The time for chin scratching and stalling is behind us. Once disruption hits a tipping point, just under 50% of the revenue of incumbent businesses is lost within five years to disruptors or competitors who have embraced change, according to the PwC Global Fintech Report (which makes for sobering reading). The insurance industry is an example. Half of the revenue from the agent-based distribution model has shifted to direct insurance sellers in recent years. According to the report, incumbent businesses fear they might lose 23% of their market share due to technology while fintech companies hope to gain 33% of the business of incumbents. Executives in the fund transfer and payments industry fear they might lose up to 28% of their market share, and bankers forecast they are likely to lose 24% of their market share. Against that backdrop, the time to act is now.

Fintech Can Level the Playing Field

Financial technology can level the playing field for smaller banks and credit unions, allowing those who embrace technology to grow and even enter new markets such as commercial lending. While small banks lack big budgets to experiment with fintech in-house, they can use innovative digital offerings to expand beyond their traditional customer base. Smaller banks typically have higher satisfaction rates and greater community involvement, putting them at an advantage in gaining middle market customers.

Meanwhile, fintech companies are socially savvy marketers who have learned how to quickly establish themselves on a national scale with limited advertising budgets. But the current regulatory environment makes it hard for them to directly enter the financial services industry. Small banks can combine their strengths of keeping customers happy and dealing with regulators with fintech’s ability to develop cutting edge, consumer-centric digital offerings.

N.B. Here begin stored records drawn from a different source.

-- ==== Sys2Proof/Machine/Safety.lean ====
section
/-! DEFINITION. The safety island (R377 to R395): its demands, the monitors, SS1, the twin path, the parameter block and the release. -/

namespace Sys2Proof.Machine
namespace State

/-- SFAULT_N is low until the start-up test passes and while a latch of R379 is set; its condition is IRAW bit 3. -/
def sfaultSync (s : State) : State :=
  let low := !s.safe.tested || s.bit F.SAFE_SSDISCLAT || s.bit F.SAFE_STOFB || s.bit F.SAFE_MONDIV
  (s.setBit F.SAFE_SFAULT low).iraw Pg.SAFE 3 low

/-- A demand stands or falls: STO follows (R382). A new one begins a safe stop, immediate when `now` (R383). -/
def demandRise (s : State) (now : Bool) : State :=
  if now then (s.stopNow false).stoSync else (s.safeStopBegin false).stoSync

/-- The filtered level of an SSTOP input (R380). -/
def sstop (s : State) (b level : Bool) : State :=
  let s := { s with safe := if b then { s.safe with lvlB := level } else { s.safe with lvlA := level } }
  let dem := s.safe.lvlA || s.safe.lvlB
  let was := s.bit F.SAFE_SSDEM
  let s := s.setBit F.SAFE_SSDEM dem
  let s := if dem && !was then s.wake 6 else s
  if !s.safe.tested then s
  else if dem && !was then s.demandRise (s.bit F.SAFE_SSMODE) else s.stoSync

/-- A breach of R385: DECEL latches, SAFE_DECEL is raised and the stop becomes immediate. -/
def decelBreach (s : State) : State :=
  if s.rd F.SAFE_PHASE != 1 then s else ((s.latch F.SAFE_DECELLAT).detect 0x12).safeStopEnd

/-- PVALID of the machine channel has cleared since `s`: a breach in SS1 (R385). -/
def pvalidWatch (s t : State) : State := if s.bit F.MACH_PVALID && !t.bit F.MACH_PVALID && t.machOn then t.decelBreach else t

/-- SS1_EVALUATION (R385, R386): the envelope at t = k × 10 µs, the breach, and the end of the stop. -/
def ss1Eval (s : State) : State :=
  if s.rd F.SAFE_PHASE != 1 then s
  else
    let k := s.safe.t10
    let w := (F32.toRat (F32.abs (s.f32 F.MACH_SPEED)))
    let w0 := F32.toRat (F32.abs s.safe.w0)
    let env := max (w0 + s.q F.SAFE_WTOL - s.q F.SAFE_DECEL * (k : Rat) / 100000) (s.q F.SAFE_WZERO)
    let mach := s.machOn
    let s := { s with safe := { s.safe with t10 := k + 1 } }
    let s := s.wrQ F.SAFE_ENV env
    if s.safe.idle then s.safeStopEnd
    else if mach && env < w then s.decelBreach
    else if s.rd F.SAFE_TSS1 * 100 ≤ k then s.safeStopEnd
    else if s.rd F.SAFE_RAMPT * 100 ≤ k && (!mach || w ≤ s.q F.SAFE_WZERO) then s.safeStopEnd
    else s

/-- The monitors' own detection (R378): a latch, its source, STO at once, and the stop it demands. -/
def monFault (s : State) (lat : Fld) (src : Nat) : State :=
  let s := (s.latch lat).sfaultSync
  let s := if s.rd F.SAFE_PHASE = 0 then s.safeStopBegin true else s
  ((s.detect src).stopNow true).stoSync

/-! Twin-path frames (R387 to R392). -/

/-- A latching of TPLAT with its reason (R390). -/
def tpLatch (s : State) (reason : Nat) : State :=
  if !s.bit F.SAFE_TPEN || s.bit F.SAFE_TPLAT then s
  else
    let s := ((s.latch F.SAFE_TPLAT).wr F.SAFE_TPRSN reason).iraw Pg.SAFE 2 true
    (s.detect 0x11).demandRise false

/-- A demand seen in a valid copy (R391). -/
def tpDemand (s : State) (word : Nat) : State :=
  if !s.bit F.SAFE_TPEN || word % 4 = 0 then s
  else
    let was := s.bit F.SAFE_TPDEM
    let s := s.setBit F.SAFE_TPDEM true
    if word / 2 % 2 = 1 then s.demandRise true else if was then s else s.demandRise false

/-- What the accepted word and the copies of the open cycle demand together (R391). -/
def tpWord (s : State) : Nat :=
  s.rd F.SAFE_WORD ||| (match s.safe.cycle with
    | some c => if c.demand then beVal ((c.body.drop 2).take 2) else 0
    | none => 0)

/-- The open cycle ends single (R390). -/
def tpSingle (s : State) : State :=
  match s.safe.cycle with
  | none => s
  | some c =>
    let s := { s with safe := { s.safe with cycle := none, seqSeen := true, accepted0 := false } }
    let s := ((s.wr F.SAFE_LASTSEQ c.seq).sat F.SAFE_SINGLECNT).sat F.SAFE_SINGLETOT
    if s.rd F.SAFE_SINGLEMAX < s.rd F.SAFE_SINGLECNT then s.tpLatch 2 else s

/-- The format test of R387 on the 46 bytes after the Ethertype. -/
def tpFormat (l : List Byte) : Bool :=
  let z := fun (a n : Nat) => ((l.drop a).take n).all fun b => b == 0
  l.length == 46 && l.getD 0 0 == 1#8 && l.getD 1 0 == 3#8 && (l.getD 2 0 == 0#8 || l.getD 2 0 == 1#8) && z 3 1 &&
  decide (beVal ((l.drop 6).take 2) < 4) && z 24 4 && z 32 14 && beVal ((l.drop 28).take 4) == crc32 ((l.drop 4).take 24)

/-- TWIN_PATH_COPY (R388, R389). `pb` tells that the copy came on PB. -/
def tpCopy (s : State) (pb : Bool) (l : List Byte) : State :=
  if !tpFormat l then s.sat F.SAFE_CRCERR
  else
    let path := (l.getD 2 0).toNat
    if (path == 1) != pb then s.sat F.SAFE_PATHERR
    else
      let arr := s.rd F.NET_ARRID
      if beVal ((l.drop 4).take 2) != s.rd F.SAFE_SRCID || arr < beVal ((l.drop 20).take 2) || beVal ((l.drop 22).take 2) < arr
      then s
      else
        let seq := beVal ((l.drop 8).take 4)
        let word := beVal ((l.drop 6).take 2)
        let body := (l.drop 4).take 28
        let fresh := !s.safe.seqSeen || decide (0 < sdiff 32 seq (s.rd F.SAFE_LASTSEQ))
        let openNew := fun (s : State) =>
          ({ s with safe := { s.safe with cycle := some ⟨seq, path, body, word % 4 != 0⟩ } }).tpDemand word
        match s.safe.cycle with
        | none => if fresh then openNew s else s
        | some c =>
          if c.seq = seq then
            if c.path = path then s
            else
              let s := { s with safe := { s.safe with cycle := none, seqSeen := true } }
              let s := s.wr F.SAFE_LASTSEQ seq
              if c.body = body then
                let s := ((s.wr F.SAFE_WORD word).wr F.SAFE_SINGLECNT 0).tpDemand word
                let s := { s with safe := { s.safe with accepted0 := word == 0 } }
                if word = 0 then (s.setBit F.SAFE_TPDEM false).stoSync else s
              else
                let s := { s with safe := { s.safe with accepted0 := false } }
                ((s.sat F.SAFE_DISCNT).tpDemand word).tpLatch 1
          else if fresh && decide (0 < sdiff 32 seq c.seq) then openNew s.tpSingle
          else s

/-- A safety frame's payload for one path (R387, R392). -/
def tpPayload (s : State) (path : Nat) : List Byte :=
  let mid := beBytes 2 (s.rd F.NET_ARRID) ++ beBytes 2 (s.rd F.SAFE_TXWORD) ++ beBytes 4 (s.rd F.SAFE_TXSEQ) ++
    beBytes 8 s.now64 ++ beBytes 2 0 ++ beBytes 2 1023 ++ beBytes 4 0
  beBytes 1 1 ++ beBytes 1 3 ++ beBytes 1 path ++ beBytes 1 0 ++ mid ++ beBytes 4 (crc32 mid) ++ List.replicate 14 0#8

/-! The parameter block and its check (R393, R394). -/

/-- The check value of the block. -/
def safeCheck (s : State) : Nat :=
  leVal (shake256 4 ((List.range 32).flatMap fun i => leBytes 4 (s.reg (Pg.SAFE + 0x100 + 4 * i)).toNat))

/-- The range test of a word of the block. -/
def safeRange (o : Nat) (v : Word) : Bool :=
  if o = 0x100 then 1 ≤ F.SAFE_SSFILT.of v && 1 ≤ F.SAFE_SSDISC.of v && F.SAFE_SSDISC.of v ≤ 1000
  else if o = 0x104 then 1 ≤ F.SAFE_WDT.of v && F.SAFE_WDT.of v ≤ 100
  else if o = 0x108 then 1 ≤ F.SAFE_TLOSS.of v
  else if o = 0x10C then
    1 ≤ F.SAFE_TSS1.of v && 1 ≤ F.SAFE_RAMPT.of v && F.SAFE_RAMPT.of v ≤ 60000 && F.SAFE_RAMPT.of v ≤ F.SAFE_TSS1.of v
  else if o = 0x110 || o = 0x118 then F32.isPos v
  else if o = 0x114 then F32.isNonneg v
  else if o = 0x11C then F.SAFE_STODLY.of v ≤ 1000
  else true

/-- SAFETY_PARAMETER_WRITE: a write of a word of the block (R393, R394). TPEN that is set lets what the accepted word and the open cycle
demand act (R391). -/
def safeParamWrite (s : State) (a : Nat) (v : Word) : State × Status :=
  if 1 < s.modeNow then (s, if s.heldRwl a v = v then .busy else .locked)
  else if !s.locked a && !safeRange (a % 0x1000) v then (s, .range)
  else
    let (t, st) := s.genWrite a v
    let t := t.wr F.SAFE_CHECK t.safeCheck
    let t := if !t.bit F.SAFE_TPEN then t.setBit F.SAFE_TPDEM false else if s.bit F.SAFE_TPEN then t else t.tpDemand t.tpWord
    (if t.reg a = s.reg a then t else (t.wr F.SAFE_CVALID 0).stoSync, st)

/-- A write of CONFIRM (R394). -/
def confirmWrite (s : State) (v : Word) : State × Status :=
  if s.modeNow != 1 then (s, .busy)
  else
    let s := (s.wr F.SAFE_CONFIRM v.toNat).wr F.SAFE_CVALID 1
    (s.jrnlAdd 6 5 0 0 0 0 0 (s.rd F.SAFE_CHECK), .ok)

/-- A write of SAFE.STAT: the latches are cleared, SSDISC only while the inputs agree (R381), TPLAT only after an accepted cycle with
SAFEWORD 0 (R391). -/
def safeStatWrite (s : State) (v : Word) : State × Status :=
  let s := if F.SAFE_MONDIV.on v then s.setBit F.SAFE_MONDIV false else s
  let s := if F.SAFE_STOFB.on v then s.setBit F.SAFE_STOFB false else s
  let s := if F.SAFE_DECELLAT.on v then s.setBit F.SAFE_DECELLAT false else s
  let s := if F.SAFE_SSDISCLAT.on v && s.safe.lvlA == s.safe.lvlB then s.setBit F.SAFE_SSDISCLAT false else s
  let s := if F.SAFE_TPLAT.on v && s.safe.accepted0 then
      ((s.setBit F.SAFE_TPLAT false).wr F.SAFE_TPRSN 0).iraw Pg.SAFE 2 false else s
  (s.sfaultSync.stoSync, .ok)

/-- The reason a release is refused for, 0 when it is not (R395). -/
def relReason (s : State) : Nat :=
  if s.modeNow != 7 || s.rd F.SAFE_PHASE != 2 then 1
  else if s.safeDemand then 2
  else if s.bit F.SAFE_SSDISCLAT || s.bit F.SAFE_STOFB || s.bit F.SAFE_MONDIV || s.bit F.SAFE_DECELLAT then 3
  else if !s.checkOk then 4
  else if s.fltAny fun _ c => c == 4 then 5
  else 0

/-- A write of RELEASE (R395); a refusal shows in RELREF and the write completes OK (log 12). -/
def releaseWrite (s : State) (v : Word) : State × Status :=
  if F.SAFE_RELKEY.of v != 0xC35A then (s, .range)
  else if !F.SAFE_RELGO.on v then (s, .ok)
  else
    let r := s.relReason
    if r != 0 then ((s.wr F.SAFE_RELREF r).sat F.SAFE_RELREFCNT, .ok)
    else (((((s.wr F.SAFE_PHASE 0).sat F.SAFE_RELCNT).ipulse Pg.SAFE 1).setMode 1 11), .ok)

/-- The write of a word of the SAFE page. -/
def safeWrite (s : State) (a : Nat) (v : Word) : State × Status :=
  let o := a % 0x1000
  if o = 0x40 then s.safeStatWrite (s.clears a v)
  else if o = 0x48 then s.confirmWrite v
  else if o = 0x50 then s.releaseWrite v
  else if o = 0x70 then s.genIf a v (1 ≤ F.SAFE_TXPER.of v && F.SAFE_TXPER.of v ≤ 1000)
  else if 0x100 ≤ o && o < 0x180 then s.safeParamWrite a v
  else s.genWrite a v

end State

/-- SSTOP_INPUT_CHANGE: the filtered level of SSTOP_A (or, with `b`, SSTOP_B) becomes `level` (R380, R383). -/
def execSstopInputChange (b level : Bool) (s : State) : Host.Outcome State Fault Refusal := .next (s.sstop b level)

/-- SSTOP_DISCREPANCY: exactly one input has demanded for SSDISC ms (R381). -/
def execSstopDiscrepancy (s : State) : Host.Outcome State Fault Refusal :=
  .next (if s.safe.lvlA != s.safe.lvlB then ((s.latch F.SAFE_SSDISCLAT).sfaultSync).detect 0x10 else s)

/-- SS1_EVALUATION: the next evaluation of the envelope, 10 µs after the last (R385, R386). -/
def execSs1Evaluation (s : State) : Host.Outcome State Fault Refusal := .next s.ss1Eval

/-- MONITOR_DIVERGENCE: the monitors have disagreed for more than 5 µs (R378). -/
def execMonitorDivergence (s : State) : Host.Outcome State Fault Refusal := .next (s.monFault F.SAFE_MONDIV 0x14)

/-- STO_FEEDBACK_MISMATCH: an STO ball has differed from its command for more than 2 µs (R378). -/
def execStoFeedbackMismatch (s : State) : Host.Outcome State Fault Refusal := .next (s.monFault F.SAFE_STOFB 0x13)

/-- RESOLVER_SAMPLE: the resolver's signals in mV at the excitation peak (R327). A PVALID that it clears during SS1 is a breach (R385). -/
def execResolverSample (sn cs : Int) (s : State) : Host.Outcome State Fault Refusal :=
  .next (s.pvalidWatch (s.resolver sn cs))

/-- SAFETY_STARTUP_TEST_PASS: the start-up test passes with the filtered levels `a` and `b`; demands act from now on, and one that
stands begins its stop as if it arose now, at once where it is an immediate one (R379, R383). It is not made while the rails hold the device in reset, nor with TMODE high (R38, R40). -/
def execSafetyStartupTestPass (a b : Bool) (s : State) : Host.Outcome State Fault Refusal :=
  if s.safe.tested || s.phase == .down || s.tmode then .next s
  else
    let s := { s with safe := { s.safe with tested := true, lvlA := a, lvlB := b } }
    let s := (s.setBit F.SAFE_SSDEM (a || b)).sfaultSync
    let latch := s.bit F.SAFE_MONDIV || s.bit F.SAFE_STOFB
    let now := ((a || b) && s.bit F.SAFE_SSMODE) || (s.bit F.SAFE_TPDEM && s.tpWord / 2 % 2 == 1) || latch
    .next (if s.safeDemand then s.demandRise now
      else if latch then (s.stopNow true).stoSync
      else if s.safe.shutDemand then s.safeStopBegin true else s.stoSync)

/-- STO_HOLD_END: STODLY ms after the release reached both balls the cell hold ends (R382). -/
def execStoHoldEnd (s : State) : Host.Outcome State Fault Refusal :=
  .next (if s.bit F.SAFE_STOA || s.bit F.SAFE_STOB then s
    else ({ s with safe := { s.safe with hold := false } }).cellsAll.gdosAll)

/-- TWIN_PATH_COPY: the 46 bytes after the Ethertype of a safety frame received on PA or, with `pb`, on PB (R388, R389). -/
def execTwinPathCopy (pb : Bool) (l : List Byte) (s : State) : Host.Outcome State Fault Refusal := .next (s.tpCopy pb l)

/-- TWIN_PATH_WINDOW_CLOSE: the window of the open cycle closes with one copy (R390). -/
def execTwinPathWindowClose (s : State) : Host.Outcome State Fault Refusal := .next s.tpSingle

/-- TWIN_PATH_LOSS: TLOSS ms have passed without a copy that opens or completes a cycle (R390). -/
def execTwinPathLoss (s : State) : Host.Outcome State Fault Refusal := .next (s.tpLatch 3)

/-- TPLAT_CLEAR: a write of SAFE.STAT with TPLAT set (R391). -/
def execTplatClear (v : Word) (s : State) : Host.Outcome State Fault Refusal :=
  let v := F.SAFE_TPLAT.put v 1
  .next (s.hostWord 0xB040 v fun s => s.safeStatWrite (s.clears 0xB040 v))

/-- SAFETY_PARAMETER_WRITE: a write of word `w` of the safety parameter block (R393). -/
def execSafetyParameterWrite (w : Fin 32) (v : Word) (s : State) : Host.Outcome State Fault Refusal :=
  .next (s.hostWord (0xB100 + 4 * w) v fun s => s.safeParamWrite (0xB100 + 4 * w) v)

/-- SAFETY_CONFIRM: a write of SAFE.CONFIRM (R394). -/
def execSafetyConfirm (v : Word) (s : State) : Host.Outcome State Fault Refusal :=
  .next (s.hostWord 0xB048 v fun s => s.confirmWrite v)

/-- SAFE_RELEASE: a write of SAFE.RELEASE (R395). -/
def execSafeRelease (v : Word) (s : State) : Host.Outcome State Fault Refusal :=
  .next (s.hostWord 0xB050 v fun s => s.releaseWrite v)

end Sys2Proof.Machine
end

Technology Enables Banks to Give Customers What They Want

Customers want new, easier ways to interact with their financial services companies and to manage their finances. That is true of business customers and retail consumers. That can be anything from creating a better online experience for business customers to adding secure document filing within a digital safety deposit box. Adding those capabilities can help acquire and retain clients to grow a commercial banking business.

That’s not news for most financial firms but, unfortunately, a survey by Gallup reveals that many institutions are getting the transition to digital wrong by not providing a strong enough digital experience to keep customers satisfied and engaged. Financial companies need to be at once more strategic and more aggressive about their digital plays to provide superior service.

Partnerships Allow Financial Service Firms to Stay Competitive

Disruptive companies often leave established businesses in their dust. Think of how Google shook up the advertising business, how Apple forever changed the mobile phone industry and the distribution of music and content and how Facebook completely altered media and communication.

Asset-based lenders are not immune to such upheaval. Smart financial service firms will partner with best-in-class fintech companies, helping them meet (and even surpass) the expectations of their tech-savvy business customers.

We are at a technology tipping point where financial service companies are either going to build market share or struggle for years. However, even the most enthusiastic financial firm can’t expect to change into a digital company overnight. According to research from Deloitte, firms must, over time, develop a workplace that is agile, allowing for constant innovation in a culture that is willing to “fail early, fail fast (and) learn faster.” Savvy financial service firms need to transform their culture from within while at the same time partnering with fintech innovators that can develop enhanced digital experiences now in order to keep their business for the long run.